Some of the lucky ones went on to become cabinet ministers, director-generals and other top ranking officials in the post-1994 government. They were also rising to managing director and CEO positions in the corporate world. Indeed, they were very fluent and articulate in English and gave birth to children that did not speak indigenous African languages.
Over the last 20 years, the African middle class is a fact of life and has radically changed the notion of African identity, lifestyle and achievement. The values it holds — selfishness, materialism, hard work and determination, for instance — are human and universal and cannot be classified as belonging to any particular race or class. But they have not hesitated to distance themselves from the African have-nothing and see themselves as the leadership that knows what is best for the majority. They have taken to what is misperceived to be European culture and way of life that is part of globalisation.
Everybody is striving to have a house in the suburbs, two cars in the garage, children in private schools and, above all, English as the medium of communication.
The BC adherents from the 1960s and 1970s have vanished from the cultural and political scene to become part of the chattering classes themselves. In fact, the lines that divided the European haves from the African have-nots have blurred so that everyone is now an African. There are no blacks or whites but simply South African citizens that are equal, even though some may be more equal.
We listened to BC exponents when we were young and thought they were men and women who knew what they were talking about, especially when it came to envisaging the future African majority ruling society. Some of our consciences lie uneasy at night for we do not know what truth is. There are far too many contradictions in what was taught and what we see practised and lived. So we find ourselves swinging like a pendulum.

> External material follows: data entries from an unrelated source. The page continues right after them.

-- ==== Sys2Proof/Syntax.lean ====
section
/-!
DEFINITION. The commands of the block: one constructor of `Instr` per row of spec/opcode_table.json, and the operand
types the constructors take. What arrives from outside the part (levels, codes, frames, register words) is operand.
-/

namespace Sys2Proof

/-- The masters, in the coding of CFGERR.MASTER (03_configuration_image.md; R373). -/
inductive Master
  | hpa | hpb | fl0 | fl1 | dbg | sup
  deriving DecidableEq, Repr

/-- An instant: TBCOUNT and the fine step within its tb (R113). -/
abbrev Time := BitVec 52

/-- What an SMODg strap decodes to (R45). -/
inductive SmodStrap
  | threeLevel | paired | undecodable
  deriving DecidableEq, Repr

/-- The two core supplies whose loss enters OFF (R52). -/
inductive CoreSupply
  | vcore | vdd33
  deriving DecidableEq, Repr

/-- A word a read of the MRAM finds uncorrectable: its offset in the words read, and whether the second copy of an area that has
two is lost as well (R329). -/
structure LostWord where
  word : Nat
  both : Bool
  deriving DecidableEq, Repr

/-- What a read of an area of the MRAM finds: the words it corrects, as offsets in the words read, and those it cannot (R329). -/
structure ReadFind where
  corrected : List Nat
  lost : List LostWord
  deriving DecidableEq, Repr

/-- What the read of one word finds (R329); a word of a Plate that fails parity reads as an uncorrectable one does (R341). -/
inductive WordFind
  | clean | corrected | uncorrectable
  deriving DecidableEq, Repr

/-- What one BOOT meets outside the registers: the strap levels, whether the crystal or reference runs (R58),
and whether the calibration of every block without a spare succeeds (R19, R74). `applyA` and `applyB`
say whether the application of a checked slot succeeds (R73, R74 steps 6 and 9); the rest is what its reads of the MRAM find:
of each slot that is read in full, of the Ledger, the health area and the secure bank (R329). -/
structure BootIn where
  smod : Vector SmodStrap 6
  bootsel : Bool
  reference : Bool
  calOk : Bool
  applyA : Bool
  applyB : Bool
  readA : ReadFind
  readB : ReadFind
  ledger : ReadFind
  health : ReadFind
  secure : ReadFind
  deriving DecidableEq, Repr

/-- The slot a VERIFY names, and what its read of the slot finds (R76, R329). -/
structure SlotRead where
  slot : Bool
  found : ReadFind
  deriving DecidableEq, Repr

/-- The record LG_RDSEQ names, 0 for the pinned one, and what the load of its 64 words finds (R337, R329). -/
structure RecordRead where
  seq : Word
  found : ReadFind
  deriving DecidableEq, Repr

It will not get you anywhere to talk about black and white or the European haves and the African have-nothing. It is all integration, now, in one big African melting pot of non-racial brotherhood and equality.
If any man or woman were to tell us to stop thinking like African have-nots in Africa, asking us to become part of globalisation, it would be in line with what was started after 1976 or even before. There is no question that we now live in the 21st century where the unjust economic system depends on over-exploitation of the African have-nots, skin colour does not matter, anymore, as it is the same difference. Exploiters come in all shades.

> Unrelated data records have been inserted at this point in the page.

/-- Registers of the block at 100000h, part 3. -/
def mapLoop2 : List RegSpec := [
  ⟨.olHzctl, 0x109020, [(8, 0x100)], 0x09C40A40,
    [⟨16, 16, .rwl, .sample⟩, ⟨8, 8, .rw, .sample⟩, ⟨4, 4, .rw, .sample⟩, ⟨0, 1, .rw, .sample⟩]⟩,
  ⟨.olHzslk, 0x109024, [(8, 0x100)], 0x00640032,
    [⟨16, 16, .rw, .sample⟩, ⟨0, 16, .rw, .sample⟩]⟩,
  ⟨.olHzstep, 0x109028, [(8, 0x100)], 0x000A3205,
    [⟨16, 16, .rw, .sample⟩, ⟨8, 8, .rw, .sample⟩, ⟨0, 8, .rw, .sample⟩]⟩,
  ⟨.olHzmax, 0x10902C, [(8, 0x100)], 0x00000000,
    [⟨0, 16, .rwl, .sample⟩]⟩,
  ⟨.olStatus, 0x109040, [(8, 0x100)], 0x00000000,
    [⟨16, 16, .ro, .fixed⟩, ⟨12, 4, .ro, .fixed⟩, ⟨4, 1, .w1c, .live⟩, ⟨3, 1, .w1c, .live⟩, ⟨2, 1, .ro, .fixed⟩, ⟨1, 1, .ro, .fixed⟩, ⟨0, 1, .ro, .fixed⟩]⟩,
  ⟨.olHznow, 0x109044, [(8, 0x100)], 0x00000000,
    [⟨16, 16, .ro, .fixed⟩, ⟨0, 16, .ro, .fixed⟩]⟩,
  ⟨.olItot, 0x109048, [(8, 0x100)], 0x00000000,
    [⟨0, 32, .ro, .fixed⟩]⟩,
  ⟨.olDroop, 0x10904C, [(8, 0x100)], 0x00000000,
    [⟨0, 16, .ro, .fixed⟩]⟩,
  ⟨.olphTrim, 0x109800, [(48, 0x4)], 0x00000000,
    [⟨16, 16, .ro, .fixed⟩, ⟨0, 16, .ro, .fixed⟩]⟩]

/-- Registers of the block at 100000h. -/
def mapLoop : List RegSpec := mapLoop0 ++ mapLoop1 ++ mapLoop2

/-- Registers of the block at 110000h, part 1. -/
def mapTransit0 : List RegSpec := [
  ⟨.railVset, 0x110000, [(8, 0x100)], 0x00000000,
    [⟨16, 16, .rw, .live⟩, ⟨0, 16, .rw, .live⟩]⟩,
  ⟨.railVlim, 0x110004, [(8, 0x100)], 0x80E809C4,
    [⟨16, 16, .rwl, .halt⟩, ⟨0, 16, .rwl, .halt⟩]⟩,
  ⟨.railSlew, 0x110008, [(8, 0x100)], 0x006403E8,
    [⟨16, 16, .rw, .sample⟩, ⟨0, 16, .rw, .sample⟩]⟩,
  ⟨.railProf, 0x11000C, [(8, 0x100)], 0x40000064,
    [⟨30, 2, .rw, .sample⟩, ⟨0, 10, .rw, .sample⟩]⟩,
  ⟨.railSeqctl, 0x110010, [(8, 0x100)], 0x00000000,
    [⟨12, 2, .rw, .halt⟩, ⟨11, 1, .rw, .halt⟩, ⟨10, 1, .rw, .halt⟩, ⟨9, 1, .rw, .halt⟩, ⟨8, 1, .rw, .sample⟩, ⟨4, 3, .rw, .halt⟩, ⟨3, 1, .rw, .halt⟩, ⟨0, 2, .rw, .halt⟩]⟩,
  ⟨.railTdly, 0x110014, [(8, 0x100)], 0x00000000,
    [⟨16, 16, .rw, .halt⟩, ⟨0, 16, .rw, .halt⟩]⟩,
  ⟨.railRamp, 0x110018, [(8, 0x100)], 0x00640064,
    [⟨16, 16, .rw, .halt⟩, ⟨0, 16, .rw, .halt⟩]⟩,
  ⟨.railStop, 0x11001C, [(8, 0x100)], 0x10000000,
    [⟨24, 8, .rw, .halt⟩, ⟨0, 16, .rw, .halt⟩]⟩,
  ⟨.railPgdly, 0x110020, [(8, 0x100)], 0x00400004,
    [⟨16, 16, .rw, .sample⟩, ⟨0, 16, .rw, .sample⟩]⟩,
  ⟨.railPgwin, 0x110024, [(8, 0x100)], 0x00600060,
    [⟨31, 1, .rwl, .halt⟩, ⟨30, 1, .rw, .sample⟩, ⟨16, 9, .rw, .sample⟩, ⟨0, 9, .rw, .sample⟩]⟩,
  ⟨.railHzbk, 0x110028, [(8, 0x100)], 0x00000064,
    [⟨0, 16, .rw, .sample⟩]⟩,
  ⟨.railOn, 0x11002C, [(8, 0x100)], 0x00000000,
    [⟨0, 1, .rw, .live⟩]⟩]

This is the new world where every man lives for himself and Africa is for us all. As for those who continue to point out the world of the European haves and African have-nots, perhaps we need not worry ourselves too much about them for they, too, use those politics to create economic opportunities for themselves.
In short, it is a bad idea to look at the world in terms of black and white or European and African. We are now all in this together. It is either we live as globalised brothers and sisters or just destroy the Africa that threatens to take us back to the primitive ages.